--- RECORDS TO USE Enclosed Below ---

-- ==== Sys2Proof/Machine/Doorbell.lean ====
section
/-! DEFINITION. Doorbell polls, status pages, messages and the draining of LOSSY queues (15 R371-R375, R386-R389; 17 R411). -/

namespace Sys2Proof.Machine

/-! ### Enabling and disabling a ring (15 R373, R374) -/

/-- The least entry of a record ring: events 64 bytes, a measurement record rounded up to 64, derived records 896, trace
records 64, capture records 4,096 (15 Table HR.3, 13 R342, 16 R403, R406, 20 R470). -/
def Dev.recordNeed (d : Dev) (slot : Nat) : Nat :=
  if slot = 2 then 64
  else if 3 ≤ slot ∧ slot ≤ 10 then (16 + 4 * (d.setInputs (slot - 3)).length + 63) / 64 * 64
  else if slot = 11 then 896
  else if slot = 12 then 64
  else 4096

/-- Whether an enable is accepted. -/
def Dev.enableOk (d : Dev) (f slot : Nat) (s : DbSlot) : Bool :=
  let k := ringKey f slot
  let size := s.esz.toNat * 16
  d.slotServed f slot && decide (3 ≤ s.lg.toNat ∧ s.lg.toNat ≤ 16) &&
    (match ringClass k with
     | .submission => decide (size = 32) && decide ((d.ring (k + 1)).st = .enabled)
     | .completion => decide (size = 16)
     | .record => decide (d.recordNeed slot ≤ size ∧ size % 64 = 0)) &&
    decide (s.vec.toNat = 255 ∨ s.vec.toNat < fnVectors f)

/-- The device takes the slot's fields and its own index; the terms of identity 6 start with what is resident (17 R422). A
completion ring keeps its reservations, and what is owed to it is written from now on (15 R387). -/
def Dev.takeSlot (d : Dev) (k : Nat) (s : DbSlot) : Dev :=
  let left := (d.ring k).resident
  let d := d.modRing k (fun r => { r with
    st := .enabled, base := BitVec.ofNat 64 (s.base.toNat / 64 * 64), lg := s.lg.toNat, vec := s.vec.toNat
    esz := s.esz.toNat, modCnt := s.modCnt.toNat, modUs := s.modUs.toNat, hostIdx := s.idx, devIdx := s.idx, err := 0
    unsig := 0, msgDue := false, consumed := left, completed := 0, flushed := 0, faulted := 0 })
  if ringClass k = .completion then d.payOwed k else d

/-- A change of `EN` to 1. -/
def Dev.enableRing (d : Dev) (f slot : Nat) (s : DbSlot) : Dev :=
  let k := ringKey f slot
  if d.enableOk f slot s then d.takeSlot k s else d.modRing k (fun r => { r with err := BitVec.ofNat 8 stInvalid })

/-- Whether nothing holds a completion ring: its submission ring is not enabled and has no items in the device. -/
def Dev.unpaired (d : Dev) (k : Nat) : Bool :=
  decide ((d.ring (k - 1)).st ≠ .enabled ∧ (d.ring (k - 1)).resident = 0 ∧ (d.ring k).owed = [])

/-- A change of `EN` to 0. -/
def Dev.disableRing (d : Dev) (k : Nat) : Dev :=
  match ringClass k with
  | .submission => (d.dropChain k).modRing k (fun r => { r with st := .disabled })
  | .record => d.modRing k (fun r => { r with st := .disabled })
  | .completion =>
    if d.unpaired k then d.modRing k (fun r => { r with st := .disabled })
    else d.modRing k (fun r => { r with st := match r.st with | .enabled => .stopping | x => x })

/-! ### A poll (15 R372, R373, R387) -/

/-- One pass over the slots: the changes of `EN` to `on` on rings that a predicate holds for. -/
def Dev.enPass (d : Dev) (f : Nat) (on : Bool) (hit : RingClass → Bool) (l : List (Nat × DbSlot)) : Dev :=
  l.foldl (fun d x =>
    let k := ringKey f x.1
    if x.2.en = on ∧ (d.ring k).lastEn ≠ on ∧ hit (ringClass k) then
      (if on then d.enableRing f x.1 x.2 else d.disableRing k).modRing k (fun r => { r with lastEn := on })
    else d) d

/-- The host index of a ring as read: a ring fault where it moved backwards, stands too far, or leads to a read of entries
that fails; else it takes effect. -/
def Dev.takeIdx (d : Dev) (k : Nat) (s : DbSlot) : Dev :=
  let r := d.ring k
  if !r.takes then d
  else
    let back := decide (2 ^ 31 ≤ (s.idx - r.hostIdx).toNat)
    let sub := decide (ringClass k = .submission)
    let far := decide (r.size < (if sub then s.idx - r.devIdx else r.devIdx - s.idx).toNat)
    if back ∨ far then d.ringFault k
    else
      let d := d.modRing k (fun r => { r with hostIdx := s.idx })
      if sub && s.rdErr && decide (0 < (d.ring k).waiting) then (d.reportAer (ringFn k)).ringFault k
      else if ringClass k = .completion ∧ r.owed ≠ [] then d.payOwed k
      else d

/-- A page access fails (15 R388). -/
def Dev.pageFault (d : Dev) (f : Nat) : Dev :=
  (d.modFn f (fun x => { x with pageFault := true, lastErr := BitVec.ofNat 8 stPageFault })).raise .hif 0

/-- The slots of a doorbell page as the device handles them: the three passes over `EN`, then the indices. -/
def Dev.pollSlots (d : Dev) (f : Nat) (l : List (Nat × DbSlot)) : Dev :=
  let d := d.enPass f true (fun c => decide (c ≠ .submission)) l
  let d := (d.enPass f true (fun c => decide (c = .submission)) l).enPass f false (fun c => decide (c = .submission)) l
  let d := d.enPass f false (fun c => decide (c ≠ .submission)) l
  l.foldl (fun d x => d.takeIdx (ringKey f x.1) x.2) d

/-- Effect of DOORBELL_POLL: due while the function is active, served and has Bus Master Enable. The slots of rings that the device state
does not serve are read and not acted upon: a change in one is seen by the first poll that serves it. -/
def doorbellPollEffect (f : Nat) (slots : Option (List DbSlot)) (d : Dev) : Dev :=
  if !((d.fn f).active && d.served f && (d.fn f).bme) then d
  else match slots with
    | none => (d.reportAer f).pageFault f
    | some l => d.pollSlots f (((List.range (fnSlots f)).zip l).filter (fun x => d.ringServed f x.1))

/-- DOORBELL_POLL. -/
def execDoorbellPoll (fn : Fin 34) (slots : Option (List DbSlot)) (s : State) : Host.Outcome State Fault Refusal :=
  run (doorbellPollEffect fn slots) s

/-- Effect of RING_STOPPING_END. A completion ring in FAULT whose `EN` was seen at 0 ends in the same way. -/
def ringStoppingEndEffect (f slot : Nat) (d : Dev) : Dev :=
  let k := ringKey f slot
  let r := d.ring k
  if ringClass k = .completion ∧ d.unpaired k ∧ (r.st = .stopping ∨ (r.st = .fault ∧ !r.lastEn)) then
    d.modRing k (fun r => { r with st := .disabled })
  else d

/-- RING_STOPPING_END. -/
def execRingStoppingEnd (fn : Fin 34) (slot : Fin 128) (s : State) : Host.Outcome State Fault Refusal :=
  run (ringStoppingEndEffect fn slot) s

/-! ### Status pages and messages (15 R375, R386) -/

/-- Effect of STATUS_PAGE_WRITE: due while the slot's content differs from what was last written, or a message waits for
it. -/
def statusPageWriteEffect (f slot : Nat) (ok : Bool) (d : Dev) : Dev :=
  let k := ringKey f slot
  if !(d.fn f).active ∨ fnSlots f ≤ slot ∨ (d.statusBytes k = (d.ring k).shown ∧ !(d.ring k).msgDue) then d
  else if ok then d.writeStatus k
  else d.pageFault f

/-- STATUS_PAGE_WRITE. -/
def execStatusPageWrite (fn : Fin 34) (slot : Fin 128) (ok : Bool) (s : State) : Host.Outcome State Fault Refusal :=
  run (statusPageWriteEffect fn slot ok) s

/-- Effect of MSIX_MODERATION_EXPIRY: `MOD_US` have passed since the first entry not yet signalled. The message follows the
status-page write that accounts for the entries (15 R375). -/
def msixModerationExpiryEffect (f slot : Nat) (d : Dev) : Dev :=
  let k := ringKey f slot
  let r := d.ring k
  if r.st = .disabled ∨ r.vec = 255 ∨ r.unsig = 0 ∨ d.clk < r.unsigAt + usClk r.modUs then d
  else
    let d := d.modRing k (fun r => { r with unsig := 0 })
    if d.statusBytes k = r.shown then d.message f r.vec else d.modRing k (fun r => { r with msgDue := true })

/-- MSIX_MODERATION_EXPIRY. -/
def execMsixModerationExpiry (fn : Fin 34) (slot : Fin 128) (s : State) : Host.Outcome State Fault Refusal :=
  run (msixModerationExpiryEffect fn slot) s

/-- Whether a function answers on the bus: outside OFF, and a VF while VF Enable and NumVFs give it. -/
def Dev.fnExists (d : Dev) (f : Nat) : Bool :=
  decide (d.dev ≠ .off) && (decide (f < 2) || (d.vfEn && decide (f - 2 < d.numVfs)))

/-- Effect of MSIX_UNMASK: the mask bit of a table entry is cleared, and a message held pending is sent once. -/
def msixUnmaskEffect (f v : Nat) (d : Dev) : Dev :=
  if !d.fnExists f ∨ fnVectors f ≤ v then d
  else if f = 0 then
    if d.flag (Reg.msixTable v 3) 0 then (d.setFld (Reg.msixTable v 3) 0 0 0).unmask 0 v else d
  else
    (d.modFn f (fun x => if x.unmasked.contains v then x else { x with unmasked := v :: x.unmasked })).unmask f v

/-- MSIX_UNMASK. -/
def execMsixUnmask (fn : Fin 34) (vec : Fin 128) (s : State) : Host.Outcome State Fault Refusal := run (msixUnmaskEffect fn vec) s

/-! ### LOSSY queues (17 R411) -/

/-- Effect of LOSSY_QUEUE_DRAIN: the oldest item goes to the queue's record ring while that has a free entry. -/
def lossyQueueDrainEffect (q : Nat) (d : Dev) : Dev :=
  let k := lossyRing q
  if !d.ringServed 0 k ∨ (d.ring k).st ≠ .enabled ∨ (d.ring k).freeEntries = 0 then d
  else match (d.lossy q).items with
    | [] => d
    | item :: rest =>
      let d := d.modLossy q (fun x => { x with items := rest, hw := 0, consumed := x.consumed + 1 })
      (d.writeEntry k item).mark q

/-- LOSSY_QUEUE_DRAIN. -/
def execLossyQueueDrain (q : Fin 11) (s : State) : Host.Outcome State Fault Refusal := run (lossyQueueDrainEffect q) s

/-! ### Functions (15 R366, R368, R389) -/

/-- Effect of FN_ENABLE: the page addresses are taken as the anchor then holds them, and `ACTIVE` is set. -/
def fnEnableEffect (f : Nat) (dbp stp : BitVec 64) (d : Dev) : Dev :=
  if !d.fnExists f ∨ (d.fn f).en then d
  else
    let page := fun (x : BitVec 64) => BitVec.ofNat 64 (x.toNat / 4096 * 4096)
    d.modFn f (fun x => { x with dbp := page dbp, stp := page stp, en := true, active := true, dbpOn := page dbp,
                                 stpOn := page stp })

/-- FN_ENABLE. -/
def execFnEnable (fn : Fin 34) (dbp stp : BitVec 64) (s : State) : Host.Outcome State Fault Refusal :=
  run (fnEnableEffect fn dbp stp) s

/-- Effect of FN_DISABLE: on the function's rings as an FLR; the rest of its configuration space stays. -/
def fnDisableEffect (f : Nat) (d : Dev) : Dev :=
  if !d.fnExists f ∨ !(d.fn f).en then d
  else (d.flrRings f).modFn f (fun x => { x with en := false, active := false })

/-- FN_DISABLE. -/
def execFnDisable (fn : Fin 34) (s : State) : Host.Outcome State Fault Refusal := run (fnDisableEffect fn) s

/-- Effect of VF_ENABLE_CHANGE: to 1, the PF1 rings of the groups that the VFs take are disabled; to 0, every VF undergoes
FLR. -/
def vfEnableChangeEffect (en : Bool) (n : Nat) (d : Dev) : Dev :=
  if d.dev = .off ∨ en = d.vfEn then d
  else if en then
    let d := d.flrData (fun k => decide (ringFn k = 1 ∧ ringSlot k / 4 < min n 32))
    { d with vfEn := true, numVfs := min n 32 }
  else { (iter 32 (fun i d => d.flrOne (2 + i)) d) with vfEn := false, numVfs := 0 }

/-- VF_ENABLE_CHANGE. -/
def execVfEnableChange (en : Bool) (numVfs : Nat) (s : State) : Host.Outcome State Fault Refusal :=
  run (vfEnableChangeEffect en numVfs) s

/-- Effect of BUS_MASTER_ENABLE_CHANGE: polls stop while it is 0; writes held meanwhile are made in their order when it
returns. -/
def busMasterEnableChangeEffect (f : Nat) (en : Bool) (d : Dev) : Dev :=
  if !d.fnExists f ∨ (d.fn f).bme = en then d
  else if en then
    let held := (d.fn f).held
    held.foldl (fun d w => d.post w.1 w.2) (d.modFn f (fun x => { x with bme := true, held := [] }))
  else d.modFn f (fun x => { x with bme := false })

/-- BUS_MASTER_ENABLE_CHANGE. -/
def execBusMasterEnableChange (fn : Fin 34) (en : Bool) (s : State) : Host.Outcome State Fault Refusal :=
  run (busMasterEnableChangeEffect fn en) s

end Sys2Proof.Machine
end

--- End of Enclosed RECORDS TO USE ---

Please reproduce, exactly as they appear above, the lines from the line containing "def execFnEnable (fn" up to and including the line containing "def execBusMasterEnableChange (fn".

SOLUTION BELOW:
def execFnEnable (fn : Fin 34) (dbp stp : BitVec 64) (s : State) : Host.Outcome State Fault Refusal :=
  run (fnEnableEffect fn dbp stp) s

/-- Effect of FN_DISABLE: on the function's rings as an FLR; the rest of its configuration space stays. -/
def fnDisableEffect (f : Nat) (d : Dev) : Dev :=
  if !d.fnExists f ∨ !(d.fn f).en then d
  else (d.flrRings f).modFn f (fun x => { x with en := false, active := false })

/-- FN_DISABLE. -/
def execFnDisable (fn : Fin 34) (s : State) : Host.Outcome State Fault Refusal := run (fnDisableEffect fn) s

/-- Effect of VF_ENABLE_CHANGE: to 1, the PF1 rings of the groups that the VFs take are disabled; to 0, every VF undergoes
FLR. -/
def vfEnableChangeEffect (en : Bool) (n : Nat) (d : Dev) : Dev :=
  if d.dev = .off ∨ en = d.vfEn then d
  else if en then
    let d := d.flrData (fun k => decide (ringFn k = 1 ∧ ringSlot k / 4 < min n 32))
    { d with vfEn := true, numVfs := min n 32 }
  else { (iter 32 (fun i d => d.flrOne (2 + i)) d) with vfEn := false, numVfs := 0 }

/-- VF_ENABLE_CHANGE. -/
def execVfEnableChange (en : Bool) (numVfs : Nat) (s : State) : Host.Outcome State Fault Refusal :=
  run (vfEnableChangeEffect en numVfs) s

/-- Effect of BUS_MASTER_ENABLE_CHANGE: polls stop while it is 0; writes held meanwhile are made in their order when it
returns. -/
def busMasterEnableChangeEffect (f : Nat) (en : Bool) (d : Dev) : Dev :=
  if !d.fnExists f ∨ (d.fn f).bme = en then d
  else if en then
    let held := (d.fn f).held
    held.foldl (fun d w => d.post w.1 w.2) (d.modFn f (fun x => { x with bme := true, held := [] }))
  else d.modFn f (fun x => { x with bme := false })

/-- BUS_MASTER_ENABLE_CHANGE. -/
def execBusMasterEnableChange (fn : Fin 34) (en : Bool) (s : State) : Host.Outcome State Fault Refusal :=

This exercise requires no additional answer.